Dans ce récit foisonnant,  l’auteur insiste sur la “clairvoyance tragique” de Gustav Anders (élève de Heidegger et mari de Arendt) qui décrypte les révolutions industrielles et la place des machines qui “ont en quelque sorte pris le pouvoir –ce qui entraîne une obsolescence de l’homme… sa transformation radicale selon les normes de la technique.” Dany-Robert Dufour note qu’à “l’extorsion classique de la plus-value s’est donc ajoutée l’extorsion du consentement… dans un modèle cybernétique dont le seul objectif est de soumettre le plus grand nombre d’humains à des algorithmes qui promettent le bonheur à tous.” Le politique ne fait plus qu’”accompagner” les changements dictés par le capitalisme et ce tropisme a gagné toutes les sphères de l’activité humaine.
 
Une histoire de cerveau limbique.           
 
Ainsi, “la transformation du temps de loisir en temps de consommation est au cœur de la reconfiguration du capitalisme après la crise de 29” qui a rétrocédé une part de la jouissance mais a transformé ce temps pris à la production en logique de supermarché.  
Quant au sexe, on concèdera à l’auteur que la pornographie est plus marchande et archaïque que l’érotisme et prétexte une libération du schéma judéo-chrétien. Dany-Robert Dufour s’appuie alors sur les travaux de Françoise Héritier sur la différence sexuée qui permet au tréfonds de l’esprit humain de fonder l’identique et le différent. Il estime qu’il y a “une limite du fantasme à signifier” quand “la technique qui n’est pas inoffensive” -la PMA en est une- “laisse penser aux individus qu’ils peuvent ignorer la nature… Si nous voulons préserver l’amour, il faut échapper aux deux mensonges contemporains inverses: “il n’y a que le sexe”, comme le soutiennent en général les adeptes des religions classiques et “Il n’y a que le genre”, comme le disent les apôtres post-modernes. La seule solution est de nouer les deux dimensions, celle du sexe et celle du genre, celle du réel du corps à celles de l’imaginaire et du symbolique  inhérents à notre parole… ” Le discours ne peut donc déterminer le sexe réel, ajoute Dufour, qui pose que la “sexion” précède et permet la parole. D’où la nécessité de distinguer la filiation et la procréation pour pallier “le tourment de l’origine”. Cet éreintement pluriel de tous les discours dominants se lit comme un polar et la résolution de l’énigme passe chez Dufour par un bon sens philosophique qui cesserait de cantonner le rapport de l’homme à la Terre à “une relation purement technologique” en y réintroduisant “les dimensions sensible, sociale, esthétique, imaginaire et symbolique car l’homme, ce néotène, fait partie de son milieu, et, s’il le détruit, il se détruit avec.”
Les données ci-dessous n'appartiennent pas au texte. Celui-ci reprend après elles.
/-- A computation that starts with a register operand fails with BadRegisterOperand where the operand is bad, or where the
rest fails so for every register (R67). -/
theorem registerOperand_bind_eq_error {t : Token} {f : Reg → Except AsmError Word}
    (h : (∀ r : Reg, parseNumeral? t ≠ some r.val) ∨ ∀ r, f r = .error .badRegisterOperand) :
    (registerOperand t >>= f) = .error .badRegisterOperand := by
  obtain ⟨r, hr⟩ | hbad := registerOperand_cases t
  · obtain ht | hf := h
    · exact absurd ((registerOperand_eq_ok_iff t r).1 hr) (ht r)
    · rw [hr]
      exact hf r
  · rw [hbad]
    rfl

/-! ### Lines without a keyword (R66). -/

theorem assembleLine_label_only {label : Token} (h : keyword? label = none) (sym : Symbols) (p : Nat) :
    assembleLine sym p [label] = .error .invalidOpcode := by
  simp [assembleLine, withoutLabel, leadLabel?, h]

theorem assembleLine_no_keyword {label k : Token} (h : keyword? label = none) (hk : keyword? k = none) (sym : Symbols)
    (p : Nat) (ops : List Token) : assembleLine sym p (label :: k :: ops) = .error .invalidOpcode := by
  simp [assembleLine, withoutLabel, leadLabel?, h, hk]

end Sys2Proof.Machine

namespace Sys2Proof.Claims

open Sys2Proof.Machine

/-! ### The statements' keywords and lines in the assembler's terms. -/

/-- The mnemonic of an instruction, as the assembler recognises it (R46, R66). -/
def mnemonic : Instr → Mnemonic
  | .add _ _ _ => .add
  | .nand _ _ _ => .nand
  | .lw _ _ _ => .lw
  | .sw _ _ _ => .sw
  | .beq _ _ _ => .beq
  | .jalr _ _ => .jalr
  | .halt => .halt
  | .noop => .noop

theorem mnemonicOf_eq_token (i : Instr) : mnemonicOf i = (Keyword.op (mnemonic i)).token := by
  cases i <;> rfl

theorem fillWord_eq_token : fillWord = Keyword.fill.token := rfl

theorem keyword?_token (kw : Keyword) : keyword? kw.token = some kw := (keyword?_eq_some_iff _ kw).2 rfl

theorem mem_keywordTokens_iff (t : Token) : t ∈ keywordTokens ↔ ∃ kw : Keyword, t = kw.token := by
  constructor
  · intro h
    simp only [keywordTokens, List.mem_cons, List.not_mem_nil, or_false] at h
    obtain h | h | h | h | h | h | h | h | h := h
    exacts [⟨.op .add, h⟩, ⟨.op .nand, h⟩, ⟨.op .lw, h⟩, ⟨.op .sw, h⟩, ⟨.op .beq, h⟩, ⟨.op .jalr, h⟩, ⟨.op .halt, h⟩,
      ⟨.op .noop, h⟩, ⟨.fill, h⟩]
  · rintro ⟨(_ | _ | _ | _ | _ | _ | _ | _) | _, rfl⟩ <;> decide

theorem keyword?_eq_none_iff (t : Token) : keyword? t = none ↔ t ∉ keywordTokens := by
  simp only [mem_keywordTokens_iff, Option.eq_none_iff_forall_ne_some, ne_eq, keyword?_eq_some_iff, not_exists]

/-- A line of a keyword assembles as that keyword's word, with or without a label (R66). -/
theorem assembleLine_of_lineOf {kw : Keyword} {ops l : List Token} (h : LineOf kw.token ops l) (sym : Symbols) (p : Nat) :
    assembleLine sym p l = keywordWord sym p kw ops := by
  obtain rfl | ⟨label, hlabel, rfl⟩ := h
  · exact assembleLine_of_keyword (keyword?_token kw) sym p ops
  · exact assembleLine_of_label ((keyword?_eq_none_iff label).2 hlabel) (keyword?_token kw) sym p ops

/-- A line that assembles is the line of some keyword (R66). -/
theorem exists_lineOf_of_assembleLine {sym : Symbols} {p : Nat} {l : List Token} {w : Word}
    (h : assembleLine sym p l = .ok w) : ∃ kw ops, LineOf (Keyword.token kw) ops l ∧ keywordWord sym p kw ops = .ok w := by
  obtain ⟨k, kw, ops, hk, hw, hl⟩ := assembleLine_eq_ok h
  obtain rfl := (keyword?_eq_some_iff k kw).1 hk
  refine ⟨kw, ops, hl.imp_right fun ⟨label, hlabel, hcons⟩ => ?_, hw⟩
  exact ⟨label, (keyword?_eq_none_iff label).1 hlabel, hcons⟩

/-! ### Operands that spell an instruction (R63, R67, R68). -/

theorem OperandsSpell.wellFormed {sym : Symbols} {p : Nat} {ops : List Token} {i : Instr}
    (h : OperandsSpell sym p ops i) : i.wellFormed = true := by
  cases i with
  | lw | sw | beq =>
    obtain ⟨-, -, -, -, -, -, -, hrange⟩ := h
    exact decide_eq_true hrange
  | add | nand | jalr | halt | noop => rfl

theorem keywordWord_of_operandsSpell {sym : Symbols} {p : Nat} {ops : List Token} {i : Instr} {w : Word}
    (h : OperandsSpell sym p ops i) (hw : encode i = some w) : keywordWord sym p (.op (mnemonic i)) ops = .ok w := by
  cases i with
  | add a b d | nand a b d =>
    obtain ⟨ta, tb, td, hops, ha, hb, hd⟩ := h
    exact (operandsR_eq_ok_iff _ _ _).2 ⟨ta, tb, td, a, b, d, hops, (registerOperand_eq_ok_iff ta a).2 ha,
      (registerOperand_eq_ok_iff tb b).2 hb, (registerOperand_eq_ok_iff td d).2 hd, hw⟩
  | lw a b off | sw a b off | beq a b off =>
    obtain ⟨ta, tb, tv, hops, ha, hb, hoff⟩ := h
    exact (operandsI_eq_ok_iff _ _ _ _ _ _).2 ⟨ta, tb, tv, a, b, off, hops, (registerOperand_eq_ok_iff ta a).2 ha,
      (registerOperand_eq_ok_iff tb b).2 hb, (resolveOffset_eq_ok_iff sym p _ tv off).2 hoff, hw⟩
  | jalr a b =>
    obtain ⟨ta, tb, hops, ha, hb⟩ := h
    exact (operandsJ_eq_ok_iff _ _ _).2 ⟨ta, tb, a, b, hops, (registerOperand_eq_ok_iff ta a).2 ha,
      (registerOperand_eq_ok_iff tb b).2 hb, hw⟩
  | halt | noop => exact (operandsO_eq_ok_iff _ _ _).2 ⟨h, hw⟩

theorem exists_operandsSpell_of_keywordWord {sym : Symbols} {p : Nat} {ops : List Token} {m : Mnemonic} {w : Word}
    (h : keywordWord sym p (.op m) ops = .ok w) :
    ∃ i, mnemonic i = m ∧ OperandsSpell sym p ops i ∧ encode i = some w := by
  cases m with
  | add | nand =>
    obtain ⟨ta, tb, td, a, b, d, hops, ha, hb, hd, hw⟩ := (operandsR_eq_ok_iff _ _ _).1 h
    refine ⟨_, ?_, ?_, hw⟩
    · rfl
    · exact ⟨ta, tb, td, hops, (registerOperand_eq_ok_iff ta a).1 ha, (registerOperand_eq_ok_iff tb b).1 hb,
        (registerOperand_eq_ok_iff td d).1 hd⟩
  | lw | sw | beq =>
    obtain ⟨ta, tb, tv, a, b, off, hops, ha, hb, hoff, hw⟩ := (operandsI_eq_ok_iff _ _ _ _ _ _).1 h
    refine ⟨_, ?_, ?_, hw⟩
    · rfl
    · exact ⟨ta, tb, tv, hops, (registerOperand_eq_ok_iff ta a).1 ha, (registerOperand_eq_ok_iff tb b).1 hb,
        (resolveOffset_eq_ok_iff sym p _ tv off).1 hoff⟩
  | jalr =>
    obtain ⟨ta, tb, a, b, hops, ha, hb, hw⟩ := (operandsJ_eq_ok_iff _ _ _).1 h
    refine ⟨_, ?_, ?_, hw⟩
    · rfl
    · exact ⟨ta, tb, hops, (registerOperand_eq_ok_iff ta a).1 ha, (registerOperand_eq_ok_iff tb b).1 hb⟩
  | halt | noop =>
    obtain ⟨hops, hw⟩ := (operandsO_eq_ok_iff _ _ _).1 h
    refine ⟨_, ?_, ?_, hw⟩
    · rfl
    · exact hops

/-! ### Keywords with bad operands (R63, R67). -/

theorem keywordWord_of_length_ne {kw : Keyword} {ops : List Token} (h : ops.length ≠ operandCountOf kw.token)
    (sym : Symbols) (p : Nat) : keywordWord sym p kw ops = .error .operandCount := by
  cases kw with
  | fill =>
    simp only [keywordWord, operandsFill]
    split
    · exact absurd rfl h
    · rfl
  | op m =>
    cases m with
    | _ =>
      simp only [keywordWord, operandsR, operandsI, operandsJ, operandsO]
      split
      · exact absurd rfl h
      · rfl

theorem operandsR_of_spellsNoReg {ta tb td : Token} (h : SpellsNoReg ta ∨ SpellsNoReg tb ∨ SpellsNoReg td)
    (mk : Reg → Reg → Reg → Instr) : operandsR mk [ta, tb, td] = .error .badRegisterOperand :=
  registerOperand_bind_eq_error <| h.imp_right fun h _ =>
    registerOperand_bind_eq_error <| h.imp_right fun h _ => registerOperand_bind_eq_error (.inl h)

theorem operandsI_of_spellsNoReg {ta tb : Token} (h : SpellsNoReg ta ∨ SpellsNoReg tb) (mk : Reg → Reg → Int → Instr)
    (sym : Symbols) (p : Nat) (relative : Bool) (tv : Token) :
    operandsI mk sym p relative [ta, tb, tv] = .error .badRegisterOperand :=
  registerOperand_bind_eq_error <| h.imp_right fun h _ => registerOperand_bind_eq_error (.inl h)

theorem operandsJ_of_spellsNoReg {ta tb : Token} (h : SpellsNoReg ta ∨ SpellsNoReg tb) (mk : Reg → Reg → Instr) :
    operandsJ mk [ta, tb] = .error .badRegisterOperand :=
  registerOperand_bind_eq_error <| h.imp_right fun h _ => registerOperand_bind_eq_error (.inl h)

/-! ### The statements about operands and lines. -/

/-- Settles O54: label first, then literal, then the range check. -/
theorem offsetOperandResolution : Obligations.OffsetOperandResolution := by
  intro sym p rel t
  refine ⟨fun a v h hv => ?_, fun v h hv => resolveOffset_of_literal h hv p rel,
    fun h hv => resolveOffset_of_neither h hv p rel⟩
  rw [resolveOffset_of_label h, ← hv]
  rfl

/-- Settles O53: the offset is the label's distance from p + 1, and the sum with p + 1 is exact under R6's bound. -/
theorem beqToLabelLandsOnLabel : Obligations.BeqToLabelLandsOnLabel := by
  intro sym p a t off x y s hlabel hres hcap hp hpc hreg
  rw [resolveOffset_of_label hlabel, checkedOffset_eq_ok_iff, if_pos rfl] at hres
  obtain ⟨hoff, hlo, hhi⟩ := hres
  have htarget : branchTarget s off = a := by
    rw [branchTarget]
    omega
  have hmax : s.memcap ≤ 2147450880 := hcap.2
  refine ⟨_, exec_beq_eq hreg off, ?_⟩
  rw [State.setPc_pc, htarget, toInt_wrap32_of_range (by omega) (by omega)]

/-- Settles O55: the keyword of the line and its operand list decide the instruction, in both directions. -/
theorem assembledInstructionDecodesBack : Obligations.AssembledInstructionDecodesBack := by
  refine fun sym p l => ⟨fun i ops hl hops => ?_, fun w hw => ?_⟩
  · have hwf := hops.wellFormed
    obtain ⟨w, henc, hdec⟩ := decodeEncodeAgree i hwf
    rw [mnemonicOf_eq_token] at hl
    refine ⟨hwf, w, ?_, henc, hdec, (opv_lt_iff w).1 ((exists_decode_eq_ok_iff w).1 ⟨i, hdec⟩)⟩
    rw [assembleLine_of_lineOf hl, keywordWord_of_operandsSpell hops henc]
  · obtain ⟨kw, ops, hl, hkw⟩ := exists_lineOf_of_assembleLine hw
    cases kw with
    | op m =>
      obtain ⟨i, rfl, hops, henc⟩ := exists_operandsSpell_of_keywordWord hkw
      exact .inl ⟨i, ops, mnemonicOf_eq_token i ▸ hl, hops, henc⟩
    | fill => exact .inr ⟨ops, fillWord_eq_token ▸ hl⟩

/-- Settles O56: the line's word is its resolved operand, the codec's 32-bit pattern of the operand's value. -/
theorem fillLineGivesItsValue : Obligations.FillLineGivesItsValue := by
  intro sym p l t hl
  rw [fillWord_eq_token] at hl
  have hword : assembleLine sym p l = resolveFill sym t := assembleLine_of_lineOf hl sym p
  rw [hword]
  refine ⟨fun v hv hlo hhi => ?_, fun v h hv hr => resolveFill_of_unrepresentable h hv fun hrep => hr hrep.2,
    resolveFill_of_neither, fun w hw => ?_⟩
  · have hrep : Representable v 32 := ⟨by decide, hlo, hhi⟩
    have henc := encodeSigned_of_representable hrep
    exact ⟨_, (resolveFill_eq_ok_iff sym t _).2 ⟨v, hv, henc⟩, henc, toInt_ofInt_of_representable hrep⟩
  · obtain ⟨v, hv, henc⟩ := (resolveFill_eq_ok_iff sym t w).1 hw
    obtain ⟨hrep, rfl⟩ := encodeSigned_eq_some_iff.1 henc
    rwa [toInt_ofInt_of_representable hrep]

/-- Settles O57: the keyword is checked first, then the operand count, then the registers from left to right. -/
theorem rejectedLineNamesItsError : Obligations.RejectedLineNamesItsError := by
  refine fun sym p => ⟨fun label h => ?_, fun label k ops h hk => ?_, fun k ops l hk hl hlen => ?_, ?_, ?_, ?_⟩
  · exact assembleLine_label_only ((keyword?_eq_none_iff label).2 h) sym p
  · exact assembleLine_no_keyword ((keyword?_eq_none_iff label).2 h) ((keyword?_eq_none_iff k).2 hk) sym p ops
  · obtain ⟨kw, rfl⟩ := (mem_keywordTokens_iff k).1 hk
    rw [assembleLine_of_lineOf hl, keywordWord_of_length_ne hlen]
  · rintro k ta tb td l (rfl | rfl) hl hbad
    · exact (assembleLine_of_lineOf (kw := .op .add) hl sym p).trans (operandsR_of_spellsNoReg hbad _)
    · exact (assembleLine_of_lineOf (kw := .op .nand) hl sym p).trans (operandsR_of_spellsNoReg hbad _)
  · intro ta tb l hl hbad
    exact (assembleLine_of_lineOf (kw := .op .jalr) hl sym p).trans (operandsJ_of_spellsNoReg hbad _)
  · rintro k ta tb tv off l (rfl | rfl | rfl) hl hbad -
    · exact (assembleLine_of_lineOf (kw := .op .lw) hl sym p).trans (operandsI_of_spellsNoReg hbad _ sym p _ tv)
    · exact (assembleLine_of_lineOf (kw := .op .sw) hl sym p).trans (operandsI_of_spellsNoReg hbad _ sym p _ tv)
    · exact (assembleLine_of_lineOf (kw := .op .beq) hl sym p).trans (operandsI_of_spellsNoReg hbad _ sym p _ tv)

end Sys2Proof.Claims
end

section
/-! PROOFS of the family 40_alu. The two register-triple instructions, add and nand. -/

namespace Sys2Proof

/-- The opcode value is the number in the library's slice of bits 31:22 (R44). -/
theorem opv_eq_of_extractLsb' {w : Word} {op : BitVec 10} (h : w.extractLsb' 22 10 = op) : opv w = op.toNat :=
  h ▸ (Machine.toNat_sigOpv w).symm

theorem decode_add_of_opv {w : Word} (h : opv w = 0) :
    decode w = .ok (.add (Claims.regA w) (Claims.regB w) (Claims.regD w)) := by
  rw [decode_of_spells (.add h), fieldA_eq, fieldB_eq, fieldD_eq]

theorem decode_nand_of_opv {w : Word} (h : opv w = 1) :
    decode w = .ok (.nand (Claims.regA w) (Claims.regB w) (Claims.regD w)) := by
  rw [decode_of_spells (.nand h), fieldA_eq, fieldB_eq, fieldD_eq]

end Sys2Proof

namespace Sys2Proof.Machine

/-- The ALU's sum is congruent to the exact sum modulo 2^32 (R74). -/
theorem dvd_toInt_aluAdd_sub (x y : Word) : (2 ^ 32 : Int) ∣ (aluAdd x y).toInt - (x.toInt + y.toInt) :=
  dvd_toInt_wrap32_sub (x.toInt + y.toInt)

/-- Each of the 32 bits of the ALU's NAND is the NAND of the operands' bits (R75). -/
theorem getLsbD_aluNand (x y : Word) {i : Nat} (hi : i < 32) :
    (aluNand x y).getLsbD i = !(x.getLsbD i && y.getLsbD i) := by
  rw [aluNand, BitVec.getLsbD_not, BitVec.getLsbD_and, decide_eq_true hi, Bool.true_and]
. 8 Et forcément, finir provisoirement ce journal par un texte, le bien nommé Risques et périls, celui de Pierre Reverdy qui laisse la place à un possible….
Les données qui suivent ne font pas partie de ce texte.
-- ==== Sys2Proof/Syntax.lean ====
section
/-!
DEFINITION. The commands of the part: one constructor per row of the opcode table, with the row's operands.
A command of a Sialven instruction names the processor that issues it (log 1). An operand that can be left out stands for what does
not come to pass in the plain command: a rival in the same resolution, an error of a memory or a bus.
-/

namespace Sys2Proof

/-- A Sialven processor: 0 to 127 the lane processors of E0 to E127, 128 the warden (R37). -/
abbrev Pid := Fin 129
/-- A general register number (R38). -/
abbrev Reg := Fin 32
/-- A 16-bit immediate, offset or length field (R39). -/
abbrev Imm := BitVec 16
/-- A 5-bit field of the REG format (R39). -/
abbrev U5 := BitVec 5
/-- A 10-bit field: a TRAP code or a LOOPI count (R39, R69). -/
abbrev U10 := BitVec 10
/-- The offset field of the JMP format (R39). -/
abbrev Off26 := BitVec 26
/-- A byte-sized field. -/
abbrev U8 := BitVec 8
/-- An engine E0 to E127 (R3). -/
abbrev EngId := Fin 128
/-- A tile T0 to T15 (R3). -/
abbrev TileId := Fin 16
/-- A quadrant Q0 to Q3 (R3). -/
abbrev QuadId := Fin 4
/-- An engine's command slot (R15). -/
abbrev SlotId := Fin 512
/-- A drive index (R302). -/
abbrev DriveId := Fin 64
/-- A virtual controller: FUNC 0 to 1023 (R208). -/
abbrev FuncId := Fin 1024
/-- A port group PG0 to PG15 (R3). -/
abbrev GroupId := Fin 16
/-- An upstream port UP0 to UP3 (R274). -/
abbrev PortId := Fin 4
/-- A mailbox page 0 to 1029 (R344). -/
abbrev PageId := Fin 1030
/-- A molt number 0 to 63 (R187). -/
abbrev MoltId := Fin 64
/-- A tadpole 0 to 7 and its channel context 0 to 7 (R396). -/
abbrev TadId := Fin 8
/-- A link of a port: port 0 to 31 (two a group) and whether it is link B of a DUAL slot (R273). -/
abbrev LinkId := Fin 32 × Bool
/-- A string of bytes. -/
abbrev Bytes := List Byte

/-- An extent record as an NS_EXTENTS request carries it (R214). -/
structure ExtRec where
  nstart : DWord
  len : DWord
  dport : Fin 32
  dnsid : Word
  dstart : DWord
  deriving DecidableEq, Repr

/-- A drive namespace as Identify reported it (R198, R305 to R307). -/
structure DrvNs where
  live : Bool
  nsze : Nat
  lbads : Nat
  /-- metadata bytes per LBA, 0 none -/
  msize : Nat
  /-- metadata as part of an extended LBA -/
  extLba : Bool
  pi : Bool
  /-- the namespace reports its own atomicity values: NSFEAT bit 1, NAWUPF, NABSPF and NABO as Identify Namespace gives them (R198) -/
  nsfeat1 : Bool
  nawupf : Nat
  nabspf : Nat
  nabo : Nat
  /-- NGUID or EUI-64, 0 when none -/
  nguid : Nat
  deriving DecidableEq, Repr

def DrvNs.init : DrvNs :=
  { live := false, nsze := 0, lbads := 0, msize := 0, extLba := false, pi := false, nsfeat1 := false, nawupf := 0, nabspf := 0, nabo := 0, nguid := 0 }

/-- What Identify and the controller registers of a drive reported (R304, R305). -/
structure DrvId where
  serial : Nat
  model : Nat
  cssNvm : Bool
  mpsOk : Bool
  sqs : Nat
  cqs : Nat
  mqes : Nat
  mdts : Nat
  nn : Nat
  /-- AWUPF of Identify Controller, 0's based (R198) -/
  awupf : Nat
  nss : List (Nat × DrvNs)
  deriving DecidableEq, Repr

def DrvId.init : DrvId :=
  { serial := 0, model := 0, cssNvm := false, mpsOk := false, sqs := 0, cqs := 0, mqes := 0, mdts := 0, nn := 0, awupf := 0, nss := [] }

/-- A non-posted request of the part: host data of a transfer, a submission fetch, or a read of a drive (R281, R295). -/
inductive PortReq where
  | transfer (e : EngId) (slot : SlotId)
  /-- the fetch of a transfer's PRP list -/
  | prpList (e : EngId) (slot : SlotId)
  | fetch (f : FuncId)
  | drive (d : DriveId)
  deriving DecidableEq, Repr

/-- What a received TLP, or a link event of R295, is to the port that takes it. -/
inductive Tlp where
  /-- a violation of class 0 to 4: LCRC failure, error recovery, malformed, unexpected completion, poisoned write -/
  | bad (cls : Fin 5)
  /-- a poisoned completion of a request of the part -/
  | poisoned (req : PortReq)
  /-- an Unsupported Request or Completer Abort answer to a request of the part -/
  | refused (req : PortReq)
  /-- a TLP whose IDE check fails -/
  | ideFail (stream : Fin 8)
  /-- a read or write of a function's BAR, on an IDE stream or none -/
  | memRead (f : FuncId) (off : BitVec 15) (stream : Option (Fin 8))
  | memWrite (f : FuncId) (off : BitVec 15) (value : Word) (stream : Option (Fin 8))
  /-- a configuration request to a function -/
  | config (f : FuncId)
  /-- a translated, PASID-prefixed or AtomicOp request, or another that no capability supports -/
  | unsupported (f : FuncId)
  /-- a configuration write of the ASPM L1, L1.1 and L1.2 enables of the port, and of the LTR threshold of L1.2 in nanoseconds -/
  | linkControl (l1 l11 l12 : Bool) (threshold : Word)
  /-- a configuration write of Device Control of a function, or of Device Control 2 of the port's physical function -/
  | devControl (f : FuncId) (value : BitVec 16)
  | devControl2 (value : BitVec 16)
  /-- a configuration write of the AER capabilities and control register of the port's physical function -/
  | aerControl (value : Word)
  /-- configuration writes of a selective IDE stream: its enable, its RID association range, and address association range 0 or 1 -/
  | ideControl (stream : Fin 8) (en : Bool)
  | ideRid (stream : Fin 8) (base limit : BitVec 16)
  | ideAddr (stream : Fin 8) (range : Bool) (base limit : DWord)
  /-- a configuration write of PME_En, and of 1 to PME_Status -/
  | pmControl (f : FuncId) (pmeEn clear : Bool)
  deriving DecidableEq, Repr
Il équilibra sa vie dans le monde par des talents qui avaient chez lui
absorbé tous les autres
Même celui de vivre de ses propres moyens
Une suite de circonstances
Comme il en est pour chacun de convenues l’avait conduit là où
il devait lier les connaissances qui décidèrent de son sort
L’itinéraire à suivre est inconnu
Pourtant avec quelle précision les événements s’accomplissent
On peut arrêter pour regarder derrière le chemin parcouru
La ligne est nette
Et on ne compte pas dans la poussière un pas de plus

Pierre Reverdy (1889-1960). Risques et Périls (1915-1928). Flammarion.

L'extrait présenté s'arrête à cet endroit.